Longest Common Subsequence

Longest Common Subsequence

The Longest Common Subsequence (LCS) problem: given two strings, find the length of the longest subsequence that appears in both.

A subsequence is a sequence derived by deleting some (or no) characters without changing the order. "ACE" is a subsequence of "ABCDE".

Example

a = "ABCBDAB"
b = "BDCABA"
LCS = "BCAB" or "BDAB" → length 4

The Recurrence

Let dp[i][j] = length of LCS of a[0..i-1] and b[0..j-1].

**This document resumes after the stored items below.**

/-- Settles O9: after the five primitives the request goes on without an event or a line, and neither touches the
host's side. -/
theorem frameAppendsFiveEvents : Obligations.FrameAppendsFiveEvents := by
  intro s c w hq hu hturns
  obtain ⟨d, hrun⟩ := (frame_run hu hq).run hturns
  obtain ⟨hshadow, hbase, hlen, hlatched, hoverrun, hcfg, hmem, hhost, -, hrefusal⟩ :=
    (frameSent_frame w s).trans (afterFrame_frame c _)
  refine ⟨_, hrun, ?_, ?_, ?_, hoverrun, hshadow, hbase, hlen, hlatched, hmem, hcfg, hhost, ?_, hrefusal.trans hu.2⟩
  · exact (afterFrame_trace c _).trans (frameSent_trace w s)
  · exact (afterFrame_pins c _).trans (frameSent_pins w s)
  · exact (afterFrame_result c _).trans (frameSent_result w s)
  · exact ((afterFrame_fault c _).trans (frameSent_fault w s)).trans hu.1

end Sys2Proof.Machine
end

section
/-! What each instruction leaves of the lines, of `RESULT`, of the counters and of the recorded fault
(40_bus_transport.md R404, R405, R410; 41_initialization.md R420; 45_request_port.md R504). -/

namespace Sys2Proof.Machine

/-! ### Illegal words and frames -/

/-- A word that is no legal request is the raise of `ERR_ILLEGAL`, at every point (log 14). -/
theorem exec_illegal {i : Instr} {s t : State} (hi : requestOf i = none) (hf : ∀ b, i ≠ .cmd b ∧ i ≠ .data b)
    (ht : exec i s = .next t) : t = raise .errIllegal s := by
  cases i with
  | init | fill | display | sleep => cases hi
  | rsvOp0 | rsvOp5 | rsvOp6 | rsvOp7 | illegalFields => cases ht; rfl
  | cmd b => exact absurd rfl (hf b).1
  | data b => exact absurd rfl (hf b).2

/-- What a step inside a frame leaves, and with it `CMD` and `DATA`. -/
structure FramerFrame (s t : State) : Prop where
  rstN : t.pins.rstN = s.pins.rstN
  result : t.result = s.result
  fault : t.fault = s.fault

theorem framePrimitive_rstN (w : FrameWord) (ph : FramePhase) (s : State) :
    (framePrimitive w ph s).pins.rstN = s.pins.rstN := by cases ph <;> rfl

theorem framePrimitive_framerFrame (w : FrameWord) (ph : FramePhase) (s : State) :
    FramerFrame s (framePrimitive w ph s) :=
  ⟨framePrimitive_rstN w ph s, framePrimitive_result w ph s, framePrimitive_fault w ph s⟩

/-- The request that goes on after the last primitive leaves all three. -/
theorem runFrame_framerFrame (w : FrameWord) (s : State) : FramerFrame s (runFrame w s) := by
  obtain ⟨hrstN, hresult, hfault⟩ := framePrimitive_framerFrame w (frameAt w s).2 s
  unfold runFrame frameStep
  split
  · exact ⟨hrstN, hresult, hfault⟩
  · exact ⟨(congrArg Pins.rstN (afterFrame_pins _ _)).trans hrstN, (afterFrame_result _ _).trans hresult,
      (afterFrame_fault _ _).trans hfault⟩

/-! ### Operations that write at most one line -/

/-- Of the three lines, at most `l` is written. -/
def WritesOnly (l : Line) (s t : State) : Prop := ∃ v, t.pins = s.pins.set l v

/-- Where no line is written, each keeps its own level. -/
theorem WritesOnly.of_pins_eq {s t : State} (l : Line) (h : t.pins = s.pins) : WritesOnly l s t := by
  cases l with
  | csN => exact ⟨s.pins.csN, h⟩
  | dc => exact ⟨s.pins.dc, h⟩
  | rstN => exact ⟨s.pins.rstN, h⟩

theorem WritesOnly.rstN_eq {s t : State} (h : WritesOnly .csN s t) : t.pins.rstN = s.pins.rstN := by
  obtain ⟨v, hv⟩ := h
  rw [hv]
  rfl

/-- What an operation leaves that writes at most the line `l`, moves no loop and reads no byte. -/
structure LineFrame (l : Line) (s t : State) : Prop where
  pins : WritesOnly l s t
  k : t.k = s.k
  fault : t.fault = s.fault

theorem raise_lineFrame (l : Line) (e : Result) (s : State) : LineFrame l s (raise e s) :=
  ⟨.of_pins_eq l rfl, rfl, rfl⟩

theorem openFrame_lineFrame (c : FrameCall) (w : FrameWord) (s : State) : LineFrame .csN s (openFrame c w s) :=
  ⟨⟨0, rfl⟩, rfl, rfl⟩

theorem initFirst_lineFrame (s : State) : LineFrame .rstN s (initFirst s) := ⟨⟨0, rfl⟩, rfl, rfl⟩

theorem initSend_k (j : Nat) (s : State) : (initSend j s).k = s.k := by
  obtain ⟨w, -, h⟩ | ⟨-, h⟩ := initSend_cases j s <;> rw [h] <;> rfl

theorem hardResetStep_lineFrame (p : ResetPoint) (s : State) : LineFrame .rstN s (hardResetStep p s) := by
  cases p with
  | holdLow => exact ⟨.of_pins_eq _ rfl, rfl, rfl⟩
  | driveHigh => exact ⟨⟨1, rfl⟩, rfl, rfl⟩
  | holdHigh => exact ⟨.of_pins_eq _ (initSend_pins 0 _), initSend_k 0 _, initSend_fault 0 _⟩

/-- No step of a wait writes a line, not even the one that completes it. -/
theorem waitStep_lineFrame {l : Line} {r : Request} (p : WaitPoint) (s : State) :
    LineFrame l s (waitStep (afterWait r) r p s) := by
  cases p with
  | hold => exact ⟨.of_pins_eq l rfl, rfl, rfl⟩
  | sample =>
    unfold waitStep
    dsimp only
    split
    · cases r <;> exact ⟨.of_pins_eq l rfl, rfl, rfl⟩
    · split <;> exact ⟨.of_pins_eq l rfl, rfl, rfl⟩

theorem exitStep_lineFrame (l : Line) (code : Result) (s : State) : LineFrame l s (exitStep code s) := by
  rw [exitStep_eq_raise]
  exact raise_lineFrame l code s

/-- The state check is the request's first step or a raise. -/
theorem checkState_next {r : Request} {body : State → Host.Outcome State Fault Refusal} {s t : State}
    (ht : checkState r body s = .next t) : body s = .next t ∨ t = raise .errSequence s := by
  unfold checkState at ht
  split at ht
  · exact .inl ht
  · cases ht
    exact .inr rfl

/-! ### The requests -/

/-- `INIT` at its own points writes `RST_N` only. -/
theorem execInit_lineFrame {s t : State} (ht : execInit s = .next t) : LineFrame .rstN s t := by
  unfold execInit at ht
  split at ht
  · cases ht
    exact hardResetStep_lineFrame _ s
  · cases ht
    exact waitStep_lineFrame (r := .init) _ s
  · cases ht
    exact exitStep_lineFrame _ _ s
  · obtain h | rfl := checkState_next ht
    · cases h
      exact initFirst_lineFrame s
    · exact raise_lineFrame _ _ s

/-- `FILL` at its own points writes `CS_N` only. -/
theorem execFill_lineFrame {n : Nibble} {s t : State} (ht : execFill n s = .next t) : LineFrame .csN s t := by
  unfold execFill at ht
  split at ht
  · cases ht
    exact waitStep_lineFrame (r := .fill) _ s
  · cases ht
    exact exitStep_lineFrame _ _ s
  · obtain h | rfl := checkState_next ht
    · cases h
      unfold fillFirst
      split
      · exact openFrame_lineFrame _ _ s
      · exact raise_lineFrame _ _ s
    · exact raise_lineFrame _ _ s

/-- `SLEEP` at its own points writes `CS_N` only. -/
theorem execSleep_lineFrame {s t : State} (ht : execSleep s = .next t) : LineFrame .csN s t := by
  unfold execSleep at ht
  split at ht
  · cases ht
    exact waitStep_lineFrame (r := .sleep) _ s
  · cases ht
    exact exitStep_lineFrame _ _ s
  · obtain h | rfl := checkState_next ht
    · cases h
      exact openFrame_lineFrame _ _ s
    · exact raise_lineFrame _ _ s

theorem validateRead_pins {s t : State} (ht : validateRead s = .next t) : t.pins = s.pins := by
  unfold validateRead at ht
  split at ht
  · cases ht
  next b u hm =>
    obtain ⟨-, rfl⟩ := memRead_some hm
    split at ht <;> cases ht
    · rfl
    · exact validateNext_pins _

/-- A read of `DISPLAY` writes no line. -/
theorem readStep_pins {p : ReadPoint} {s t : State} (ht : readStep p s = .next t) : t.pins = s.pins := by
  cases p with
  | validate => exact validateRead_pins ht
  | first =>
    simp only [readStep, firstRead] at ht
    split at ht
    · cases ht
    next b u hm =>
      obtain ⟨-, rfl⟩ := memRead_some hm
      cases ht
      rfl
  | second b0 =>
    simp only [readStep, secondRead] at ht
    split at ht
    · cases ht
    next b u hm =>
      obtain ⟨-, rfl⟩ := memRead_some hm
      split at ht <;> cases ht <;> rfl

theorem displayFirst_writesOnly {s t : State} (ht : displayFirst s = .next t) : WritesOnly .csN s t := by
  unfold displayFirst at ht
  split at ht
  · cases ht
    exact .of_pins_eq _ rfl
  · split at ht
    · exact .of_pins_eq _ (validateRead_pins (s := s.setK 0) ht)
    · cases ht
      exact (openFrame_lineFrame _ _ (s.setK 0)).pins

/-- `DISPLAY` at its own points writes `CS_N` only. -/
theorem execDisplay_writesOnly {s t : State} (ht : execDisplay s = .next t) : WritesOnly .csN s t := by
  unfold execDisplay at ht
  split at ht
  · exact .of_pins_eq _ (readStep_pins ht)
  · cases ht
    exact (waitStep_lineFrame (r := .display) _ s).pins
  · cases ht
    exact (exitStep_lineFrame _ _ s).pins
  · obtain h | rfl := checkState_next ht
    · exact displayFirst_writesOnly h
    · exact .of_pins_eq _ rfl

/-! ### The obligations -/

/-- Settles O46: only `INIT` has `RST_N` for its line, and the other requests write `CS_N` at most. -/
theorem instrWritesOnlyItsOwnLines : Obligations.InstrWritesOnlyItsOwnLines := by
  intro i s t ht
  refine ⟨fun hne => ?_, fun hi => ?_, fun hn hf => ?_⟩
  · cases i with
    | init => exact absurd rfl hne
    | fill n => exact (execFill_lineFrame (n := n) ht).pins.rstN_eq
    | display => exact (execDisplay_writesOnly ht).rstN_eq
    | sleep => exact (execSleep_lineFrame ht).pins.rstN_eq
    | rsvOp0 | rsvOp5 | rsvOp6 | rsvOp7 | illegalFields => cases ht; rfl
    | cmd | data => cases ht; exact (runFrame_framerFrame _ s).rstN
  · subst hi
    obtain ⟨v, hv⟩ := (execInit_lineFrame ht).pins
    rw [hv]
    exact ⟨rfl, rfl⟩
  · rw [exec_illegal hn hf ht]
    rfl

/-- Settles O47: no instruction but `DISPLAY` reads a byte, and outside the frames none but `DISPLAY` moves a loop. -/
theorem instrLeavesResultAndCountersAlone : Obligations.InstrLeavesResultAndCountersAlone := by
  intro i s t ht
  refine ⟨fun b hi => ?_, fun hi => ?_, fun hn hf => ?_, fun hne => ?_⟩
  · obtain rfl | rfl := hi <;> cases ht <;> exact (runFrame_framerFrame _ s).result
  · obtain rfl | rfl | ⟨n, rfl⟩ | ⟨hn, hf⟩ := hi
    · exact (execInit_lineFrame ht).k
    · exact (execSleep_lineFrame ht).k
    · exact (execFill_lineFrame (n := n) ht).k
    · rw [exec_illegal hn hf ht]
      rfl
  · rw [exec_illegal hn hf ht]
    exact ⟨rfl, rfl, rfl⟩
  · cases i with
    | init => exact (execInit_lineFrame ht).fault
    | fill n => exact (execFill_lineFrame (n := n) ht).fault
    | display => exact absurd rfl hne
    | sleep => exact (execSleep_lineFrame ht).fault
    | rsvOp0 | rsvOp5 | rsvOp6 | rsvOp7 | illegalFields => cases ht; rfl
    | cmd | data => cases ht; exact (runFrame_framerFrame _ s).fault

end Sys2Proof.Machine
end

section
/-! The bus: every step of either agent keeps the chip-select bracketing and the lines that go with the position, and
emits no delay shorter than its minimum (40_bus_transport.md R401, R407, R410; 41_initialization.md R420). -/

namespace Sys2Proof.Machine

/-! ### The bus outside a frame -/

theorem busScan_append (tr : List Event) (e : Event) : busScan (tr ++ [e]) = busNext (busScan tr) e := by
  simp [busScan]

/-- Outside a frame: the bracketing is closed, `CS_N` is high and `RST_N` is at the level `v`. -/
structure BusClosed (v : Level) (s : State) : Prop where
  scan : busScan s.trace = .closed
  csN : s.pins.csN = 1
  rstN : s.pins.rstN = v

/-- Only the trace and the lines matter. -/
theorem BusClosed.congr {v : Level} {s t : State} (h : BusClosed v s) (ht : t.trace = s.trace) (hp : t.pins = s.pins) :
    BusClosed v t := ⟨ht ▸ h.scan, hp ▸ h.csN, hp ▸ h.rstN⟩

/-- An event that neither opens a frame nor belongs in one keeps the bus closed. -/
theorem BusClosed.grow {v : Level} {s t : State} (h : BusClosed v s) {e : Event} (he : busNext .closed e = .closed)
    (ht : t.trace = s.trace ++ [e]) (hp : t.pins = s.pins) : BusClosed v t where
  scan := by rw [ht, busScan_append, h.scan, he]
  csN := hp ▸ h.csN
  rstN := hp ▸ h.rstN

/-- An edge of `RST_N` outside a frame keeps the bus closed. -/
theorem BusClosed.setRstN {v : Level} {s : State} (h : BusClosed v s) (v' : Level) :
    BusClosed v' (setLine .rstN v' s) where
  scan := by rw [setLine_trace, busScan_append, h.scan]; rfl
  csN := h.csN
  rstN := rfl

/-- A delay outside a frame keeps the bus closed. -/
theorem BusClosed.waitFor {v : Level} {s : State} (h : BusClosed v s) (k : DelayKind) (n : Nat) :
    BusClosed v (waitFor k n s) := h.grow rfl (waitFor_trace k n s) rfl

/-- Nothing is asked of `DC` where no frame is open. -/
theorem dcSet_of_closed {s : State} (hq : busAt s.seq = .closed) : dcSet s := by
  unfold dcSet
  split <;> simp_all [busAt]

/-- At a position outside the frames, the invariant says that the bus is closed. -/
theorem busInv_iff_of_closed {s : State} (hq : busAt s.seq = .closed) : BusInv s ↔ BusClosed (rstAt s.seq) s := by
  constructor
  · intro h
    exact ⟨h.scan.trans hq, h.csN.trans (if_pos hq), h.rstN⟩
  · intro h
    exact ⟨h.scan.trans hq.symm, h.csN.trans (if_pos hq).symm, dcSet_of_closed hq, h.rstN⟩

/-- At a point outside the frames, the bus is closed. -/
theorem BusInv.closed {s : State} {p : Point} (h : BusInv s) (hq : s.seq = .run p) (hp : busAt (.run p) = .closed) :
    BusClosed (rstAt (.run p)) s := by
  rw [← hq] at hp ⊢
  exact (busInv_iff_of_closed hp).1 h

/-- Going on at a point outside the frames keeps the invariant if `RST_N` has that point's level. -/
theorem BusClosed.goto {v : Level} {s : State} {p : Point} (h : BusClosed v s) (hp : busAt (.run p) = .closed)
    (hr : rstAt (.run p) = v) : BusInv (goto p s) := by
  subst hr
  exact (busInv_iff_of_closed (s := Machine.goto p s) hp).2 (h.congr rfl rfl)

theorem BusClosed.raise {s : State} (h : BusClosed 1 s) (code : Result) : BusInv (raise code s) :=
  (busInv_iff_of_closed (s := Machine.raise code s) rfl).2 (h.grow (e := .done code) rfl rfl rfl)

/-! ### The operations that go on -/

theorem initSend_busInv {s : State} (j : Nat) (h : BusClosed 1 s) : BusInv (initSend j s) := by
  obtain ⟨w, -, he⟩ | ⟨-, he⟩ := initSend_cases j s <;> rw [he]
  · exact h.goto rfl rfl
  · exact BusClosed.goto (h.congr rfl rfl) rfl rfl

theorem fillSend_busInv {s : State} (h : BusClosed 1 s) : BusInv (fillSend s) := by
  obtain ⟨-, he⟩ | ⟨-, he⟩ := fillSend_cases s <;> rw [he] <;> exact h.goto rfl rfl

theorem displaySend_busInv {s : State} (h : BusClosed 1 s) : BusInv (displaySend s) := by
  obtain ⟨-, he⟩ | ⟨-, he⟩ := displaySend_cases s <;> rw [he] <;> exact h.goto rfl rfl

theorem validateNext_busInv {s : State} (h : BusClosed 1 s) : BusInv (validateNext s) := by
  obtain ⟨-, he⟩ | ⟨-, he⟩ := validateNext_cases s <;> rw [he] <;> exact h.goto rfl rfl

• If a[i-1] === b[j-1]: dp[i][j] = dp[i-1][j-1] + 1
• Otherwise: dp[i][j] = Math.max(dp[i-1][j], dp[i][j-1])

Base case: dp[i][0] = dp[0][j] = 0

function lcs(a, b) {
  const m = a.length, n = b.length;
  const dp = Array.from({ length: m + 1 }, () => new Array(n + 1).fill(0));
  for (let i = 1; i <= m; i++) {
    for (let j = 1; j <= n; j++) {
      if (a[i - 1] === b[j - 1]) dp[i][j] = dp[i - 1][j - 1] + 1;
      else dp[i][j] = Math.max(dp[i - 1][j], dp[i][j - 1]);
    }
  }
  return dp[m][n];
}

Complexity

• Time: O(m × n) — fill every cell of the DP table once.
• Space: O(m × n) — can be optimized to O(n) using two rows.

Real-World Uses

• diff tools (git diff, diff) find the LCS to determine minimal changes between files.
• Bioinformatics — comparing DNA sequences.
• Spell checkers — edit distance (similar algorithm).

Your Task

Implement lcs(a, b) that returns the length of the longest common subsequence of strings a and b.